**PROBLEM DETAILS:**
Once you reach the line containing "-- ovr_count R227" in the entries below, write out that line and each one after it down to the line containing "-- stuck_count R227", exactly and with nothing added.

(DATA RECORDS Opens)

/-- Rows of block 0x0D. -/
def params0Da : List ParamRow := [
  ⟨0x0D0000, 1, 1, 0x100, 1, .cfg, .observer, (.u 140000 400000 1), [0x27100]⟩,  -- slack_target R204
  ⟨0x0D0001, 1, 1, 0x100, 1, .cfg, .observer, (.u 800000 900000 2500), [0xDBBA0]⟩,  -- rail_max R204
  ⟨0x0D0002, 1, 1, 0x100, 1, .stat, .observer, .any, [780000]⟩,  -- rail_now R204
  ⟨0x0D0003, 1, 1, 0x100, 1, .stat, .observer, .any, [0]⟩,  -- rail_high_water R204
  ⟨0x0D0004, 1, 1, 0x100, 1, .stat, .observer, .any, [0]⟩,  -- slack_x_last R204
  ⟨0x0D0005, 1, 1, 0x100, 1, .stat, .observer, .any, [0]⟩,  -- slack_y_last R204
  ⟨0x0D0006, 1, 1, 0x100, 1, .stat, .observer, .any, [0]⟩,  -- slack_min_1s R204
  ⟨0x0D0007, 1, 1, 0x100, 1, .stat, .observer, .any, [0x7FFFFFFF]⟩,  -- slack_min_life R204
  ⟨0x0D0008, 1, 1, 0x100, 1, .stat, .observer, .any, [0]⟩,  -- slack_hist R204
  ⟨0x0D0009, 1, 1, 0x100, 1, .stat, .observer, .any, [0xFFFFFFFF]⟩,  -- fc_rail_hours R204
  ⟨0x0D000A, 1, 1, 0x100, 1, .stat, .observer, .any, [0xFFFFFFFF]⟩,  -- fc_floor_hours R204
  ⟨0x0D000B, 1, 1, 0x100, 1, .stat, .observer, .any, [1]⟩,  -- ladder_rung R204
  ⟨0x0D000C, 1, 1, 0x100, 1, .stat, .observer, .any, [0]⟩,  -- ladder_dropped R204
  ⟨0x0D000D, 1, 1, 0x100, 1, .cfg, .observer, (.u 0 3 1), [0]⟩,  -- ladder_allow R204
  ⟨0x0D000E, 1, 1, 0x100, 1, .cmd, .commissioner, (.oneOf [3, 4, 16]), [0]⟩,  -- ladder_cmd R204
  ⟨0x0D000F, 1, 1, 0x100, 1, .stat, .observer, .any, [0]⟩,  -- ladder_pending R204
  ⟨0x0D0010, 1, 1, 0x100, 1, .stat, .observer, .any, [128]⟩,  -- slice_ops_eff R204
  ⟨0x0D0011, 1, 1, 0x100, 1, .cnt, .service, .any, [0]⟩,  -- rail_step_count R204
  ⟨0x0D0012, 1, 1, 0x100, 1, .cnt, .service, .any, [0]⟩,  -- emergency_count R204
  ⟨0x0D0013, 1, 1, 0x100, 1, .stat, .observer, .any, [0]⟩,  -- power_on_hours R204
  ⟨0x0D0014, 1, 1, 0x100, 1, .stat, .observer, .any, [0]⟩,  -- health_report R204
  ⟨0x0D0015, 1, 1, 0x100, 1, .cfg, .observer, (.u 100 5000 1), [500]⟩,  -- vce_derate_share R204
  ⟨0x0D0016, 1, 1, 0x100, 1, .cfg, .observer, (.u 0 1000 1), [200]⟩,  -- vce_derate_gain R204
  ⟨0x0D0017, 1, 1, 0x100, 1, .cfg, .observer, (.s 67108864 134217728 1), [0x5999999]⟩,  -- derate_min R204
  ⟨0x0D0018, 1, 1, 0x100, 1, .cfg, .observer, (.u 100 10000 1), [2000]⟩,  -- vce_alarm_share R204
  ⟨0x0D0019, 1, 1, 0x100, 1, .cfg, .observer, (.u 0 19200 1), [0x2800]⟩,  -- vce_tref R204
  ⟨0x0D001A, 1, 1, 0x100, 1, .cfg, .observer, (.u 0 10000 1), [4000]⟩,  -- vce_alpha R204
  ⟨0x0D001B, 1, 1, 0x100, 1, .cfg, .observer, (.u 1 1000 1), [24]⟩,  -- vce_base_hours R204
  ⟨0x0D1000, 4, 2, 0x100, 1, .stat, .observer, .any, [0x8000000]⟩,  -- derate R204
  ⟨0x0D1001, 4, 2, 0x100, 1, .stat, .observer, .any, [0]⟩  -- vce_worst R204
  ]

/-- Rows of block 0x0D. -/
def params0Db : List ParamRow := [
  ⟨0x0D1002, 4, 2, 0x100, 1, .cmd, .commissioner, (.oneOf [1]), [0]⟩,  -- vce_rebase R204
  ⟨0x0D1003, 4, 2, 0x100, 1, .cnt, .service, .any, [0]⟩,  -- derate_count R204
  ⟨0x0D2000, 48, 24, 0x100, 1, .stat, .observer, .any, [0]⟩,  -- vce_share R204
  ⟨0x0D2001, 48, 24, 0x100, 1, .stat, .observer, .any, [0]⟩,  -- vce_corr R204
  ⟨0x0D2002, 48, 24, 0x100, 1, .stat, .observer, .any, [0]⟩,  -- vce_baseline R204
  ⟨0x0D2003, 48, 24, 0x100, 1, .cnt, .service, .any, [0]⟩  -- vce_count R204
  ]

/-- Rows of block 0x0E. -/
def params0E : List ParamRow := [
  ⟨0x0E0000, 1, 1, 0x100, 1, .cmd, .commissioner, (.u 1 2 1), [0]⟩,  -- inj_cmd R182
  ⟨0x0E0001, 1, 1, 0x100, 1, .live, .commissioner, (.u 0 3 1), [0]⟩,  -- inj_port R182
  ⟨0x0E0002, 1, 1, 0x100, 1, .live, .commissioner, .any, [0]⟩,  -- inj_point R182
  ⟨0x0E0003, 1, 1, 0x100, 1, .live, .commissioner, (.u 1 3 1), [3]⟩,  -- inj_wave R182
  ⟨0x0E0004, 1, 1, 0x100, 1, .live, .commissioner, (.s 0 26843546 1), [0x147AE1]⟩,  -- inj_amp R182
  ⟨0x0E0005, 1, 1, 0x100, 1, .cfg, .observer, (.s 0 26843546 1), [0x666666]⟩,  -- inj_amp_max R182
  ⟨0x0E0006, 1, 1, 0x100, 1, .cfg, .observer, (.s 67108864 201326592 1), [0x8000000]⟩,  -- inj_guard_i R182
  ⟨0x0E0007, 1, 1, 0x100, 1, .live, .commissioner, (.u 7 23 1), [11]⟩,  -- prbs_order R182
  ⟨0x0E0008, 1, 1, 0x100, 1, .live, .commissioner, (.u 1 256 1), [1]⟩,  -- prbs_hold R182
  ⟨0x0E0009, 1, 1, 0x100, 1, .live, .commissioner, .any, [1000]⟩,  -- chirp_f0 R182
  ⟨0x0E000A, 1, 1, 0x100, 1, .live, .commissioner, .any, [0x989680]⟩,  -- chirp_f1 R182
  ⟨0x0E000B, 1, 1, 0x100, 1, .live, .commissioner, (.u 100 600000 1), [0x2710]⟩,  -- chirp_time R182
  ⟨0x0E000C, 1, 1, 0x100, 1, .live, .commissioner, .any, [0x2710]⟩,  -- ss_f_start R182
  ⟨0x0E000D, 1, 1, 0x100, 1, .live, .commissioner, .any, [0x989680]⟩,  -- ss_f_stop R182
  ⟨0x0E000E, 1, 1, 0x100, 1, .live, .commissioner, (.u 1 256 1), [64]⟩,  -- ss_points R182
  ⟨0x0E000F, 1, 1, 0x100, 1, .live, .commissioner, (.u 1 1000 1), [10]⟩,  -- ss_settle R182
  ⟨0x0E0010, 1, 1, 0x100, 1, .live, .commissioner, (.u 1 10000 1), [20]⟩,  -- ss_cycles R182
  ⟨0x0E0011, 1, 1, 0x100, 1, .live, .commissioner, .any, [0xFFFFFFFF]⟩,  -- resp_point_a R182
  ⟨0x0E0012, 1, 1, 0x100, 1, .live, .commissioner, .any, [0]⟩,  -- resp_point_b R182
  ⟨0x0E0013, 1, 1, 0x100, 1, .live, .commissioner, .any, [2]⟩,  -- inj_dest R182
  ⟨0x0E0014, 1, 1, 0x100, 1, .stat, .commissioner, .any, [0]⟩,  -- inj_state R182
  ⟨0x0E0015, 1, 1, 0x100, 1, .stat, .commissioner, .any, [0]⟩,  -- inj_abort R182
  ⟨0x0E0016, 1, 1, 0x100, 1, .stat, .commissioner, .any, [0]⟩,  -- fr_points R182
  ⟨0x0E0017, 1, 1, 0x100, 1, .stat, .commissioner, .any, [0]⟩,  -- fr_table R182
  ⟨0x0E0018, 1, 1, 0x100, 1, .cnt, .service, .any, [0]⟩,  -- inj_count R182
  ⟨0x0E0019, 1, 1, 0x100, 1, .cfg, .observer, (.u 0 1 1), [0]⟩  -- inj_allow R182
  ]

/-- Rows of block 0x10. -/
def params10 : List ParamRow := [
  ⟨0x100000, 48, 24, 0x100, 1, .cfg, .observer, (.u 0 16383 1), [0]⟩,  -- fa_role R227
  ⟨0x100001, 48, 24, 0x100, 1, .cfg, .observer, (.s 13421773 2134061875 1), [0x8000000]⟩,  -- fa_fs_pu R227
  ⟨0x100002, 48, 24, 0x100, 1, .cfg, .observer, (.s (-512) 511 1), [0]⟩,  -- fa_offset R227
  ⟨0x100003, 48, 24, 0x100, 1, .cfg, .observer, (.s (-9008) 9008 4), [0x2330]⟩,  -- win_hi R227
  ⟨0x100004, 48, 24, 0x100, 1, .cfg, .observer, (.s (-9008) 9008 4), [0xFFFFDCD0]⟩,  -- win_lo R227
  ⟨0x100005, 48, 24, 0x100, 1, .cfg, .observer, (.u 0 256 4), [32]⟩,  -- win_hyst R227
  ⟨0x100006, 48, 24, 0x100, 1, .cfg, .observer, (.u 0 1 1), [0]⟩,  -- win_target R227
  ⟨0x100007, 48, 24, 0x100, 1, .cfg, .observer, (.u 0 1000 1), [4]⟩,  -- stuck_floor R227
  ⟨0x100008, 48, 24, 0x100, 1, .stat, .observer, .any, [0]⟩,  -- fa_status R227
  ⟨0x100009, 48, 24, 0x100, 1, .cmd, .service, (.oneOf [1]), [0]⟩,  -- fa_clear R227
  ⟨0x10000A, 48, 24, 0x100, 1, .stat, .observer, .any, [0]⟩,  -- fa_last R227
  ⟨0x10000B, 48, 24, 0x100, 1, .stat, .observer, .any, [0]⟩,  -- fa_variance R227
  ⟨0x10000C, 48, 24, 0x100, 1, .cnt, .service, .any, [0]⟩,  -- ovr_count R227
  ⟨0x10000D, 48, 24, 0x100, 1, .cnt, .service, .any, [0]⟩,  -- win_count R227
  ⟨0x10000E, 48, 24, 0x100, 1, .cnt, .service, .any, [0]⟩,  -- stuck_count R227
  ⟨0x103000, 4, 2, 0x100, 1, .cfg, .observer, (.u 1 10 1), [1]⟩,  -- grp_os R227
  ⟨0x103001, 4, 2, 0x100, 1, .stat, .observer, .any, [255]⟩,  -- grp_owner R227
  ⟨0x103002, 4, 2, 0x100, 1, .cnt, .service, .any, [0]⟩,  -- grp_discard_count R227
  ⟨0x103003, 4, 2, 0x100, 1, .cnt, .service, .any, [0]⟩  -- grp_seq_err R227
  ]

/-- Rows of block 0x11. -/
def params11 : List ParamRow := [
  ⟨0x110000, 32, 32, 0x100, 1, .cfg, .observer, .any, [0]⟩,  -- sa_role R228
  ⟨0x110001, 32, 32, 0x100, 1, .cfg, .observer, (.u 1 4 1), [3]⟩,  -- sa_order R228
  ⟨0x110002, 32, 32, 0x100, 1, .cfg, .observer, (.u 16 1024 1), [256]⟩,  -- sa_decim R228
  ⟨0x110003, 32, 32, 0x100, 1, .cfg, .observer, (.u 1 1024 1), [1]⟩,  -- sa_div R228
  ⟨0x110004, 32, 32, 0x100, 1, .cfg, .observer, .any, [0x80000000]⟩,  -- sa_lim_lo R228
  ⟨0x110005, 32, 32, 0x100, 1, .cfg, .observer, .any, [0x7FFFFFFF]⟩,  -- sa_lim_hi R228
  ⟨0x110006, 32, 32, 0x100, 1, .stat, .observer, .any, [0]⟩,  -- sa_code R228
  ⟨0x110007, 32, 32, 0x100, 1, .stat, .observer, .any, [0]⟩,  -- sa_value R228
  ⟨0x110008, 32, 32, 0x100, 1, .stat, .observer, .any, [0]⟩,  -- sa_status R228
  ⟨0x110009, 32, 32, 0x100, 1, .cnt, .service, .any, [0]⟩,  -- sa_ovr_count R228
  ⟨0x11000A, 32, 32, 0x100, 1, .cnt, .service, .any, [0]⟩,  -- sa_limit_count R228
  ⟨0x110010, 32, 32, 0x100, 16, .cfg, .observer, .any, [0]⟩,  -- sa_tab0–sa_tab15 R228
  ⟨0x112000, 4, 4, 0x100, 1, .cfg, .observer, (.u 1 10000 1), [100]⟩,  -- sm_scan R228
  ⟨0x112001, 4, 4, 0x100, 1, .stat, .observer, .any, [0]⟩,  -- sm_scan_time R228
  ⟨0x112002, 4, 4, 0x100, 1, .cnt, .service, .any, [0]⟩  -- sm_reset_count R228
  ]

(DATA RECORDS Closes)
(DATA RECORDS Opens)

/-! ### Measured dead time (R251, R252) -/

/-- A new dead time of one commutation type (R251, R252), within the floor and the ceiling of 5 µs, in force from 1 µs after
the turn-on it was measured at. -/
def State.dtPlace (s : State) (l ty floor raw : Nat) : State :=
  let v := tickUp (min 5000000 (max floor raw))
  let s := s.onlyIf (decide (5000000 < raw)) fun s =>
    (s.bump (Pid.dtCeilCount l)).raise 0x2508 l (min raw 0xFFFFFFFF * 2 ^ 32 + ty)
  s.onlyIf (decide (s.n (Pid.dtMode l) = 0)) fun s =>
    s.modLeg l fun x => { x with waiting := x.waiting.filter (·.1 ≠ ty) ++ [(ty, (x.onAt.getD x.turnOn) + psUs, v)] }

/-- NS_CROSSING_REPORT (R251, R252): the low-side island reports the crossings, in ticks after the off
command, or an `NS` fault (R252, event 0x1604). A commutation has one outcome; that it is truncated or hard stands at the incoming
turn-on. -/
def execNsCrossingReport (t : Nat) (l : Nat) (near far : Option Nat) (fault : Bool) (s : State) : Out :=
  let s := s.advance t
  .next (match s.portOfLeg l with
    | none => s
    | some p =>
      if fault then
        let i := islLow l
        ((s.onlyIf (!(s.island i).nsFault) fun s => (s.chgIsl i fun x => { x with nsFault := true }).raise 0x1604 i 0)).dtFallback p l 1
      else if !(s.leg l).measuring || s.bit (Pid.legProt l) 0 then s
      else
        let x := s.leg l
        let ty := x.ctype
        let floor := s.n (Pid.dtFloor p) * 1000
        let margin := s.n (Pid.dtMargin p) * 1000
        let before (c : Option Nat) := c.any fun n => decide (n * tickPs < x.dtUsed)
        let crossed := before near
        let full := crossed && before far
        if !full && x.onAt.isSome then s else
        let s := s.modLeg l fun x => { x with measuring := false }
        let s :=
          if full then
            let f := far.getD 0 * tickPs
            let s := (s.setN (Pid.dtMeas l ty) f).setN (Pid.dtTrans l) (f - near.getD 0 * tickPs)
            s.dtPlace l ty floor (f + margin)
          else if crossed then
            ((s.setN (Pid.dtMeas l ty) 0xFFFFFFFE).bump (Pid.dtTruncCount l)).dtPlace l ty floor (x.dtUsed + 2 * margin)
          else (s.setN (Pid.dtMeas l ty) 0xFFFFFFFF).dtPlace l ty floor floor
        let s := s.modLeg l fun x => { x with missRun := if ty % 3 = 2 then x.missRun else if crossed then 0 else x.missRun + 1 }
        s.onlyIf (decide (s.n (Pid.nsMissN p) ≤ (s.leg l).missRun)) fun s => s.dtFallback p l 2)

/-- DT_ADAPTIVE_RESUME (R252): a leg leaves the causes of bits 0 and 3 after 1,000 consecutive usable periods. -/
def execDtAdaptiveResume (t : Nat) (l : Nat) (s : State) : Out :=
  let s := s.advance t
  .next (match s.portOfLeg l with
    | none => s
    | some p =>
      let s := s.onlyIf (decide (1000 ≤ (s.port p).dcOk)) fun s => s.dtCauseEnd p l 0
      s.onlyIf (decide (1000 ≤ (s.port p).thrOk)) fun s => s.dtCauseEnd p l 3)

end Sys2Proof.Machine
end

(DATA RECORDS Closes)

**ANSWER BOX:**
  ⟨0x10000C, 48, 24, 0x100, 1, .cnt, .service, .any, [0]⟩,  -- ovr_count R227
  ⟨0x10000D, 48, 24, 0x100, 1, .cnt, .service, .any, [0]⟩,  -- win_count R227
  ⟨0x10000E, 48, 24, 0x100, 1, .cnt, .service, .any, [0]⟩,  -- stuck_count R227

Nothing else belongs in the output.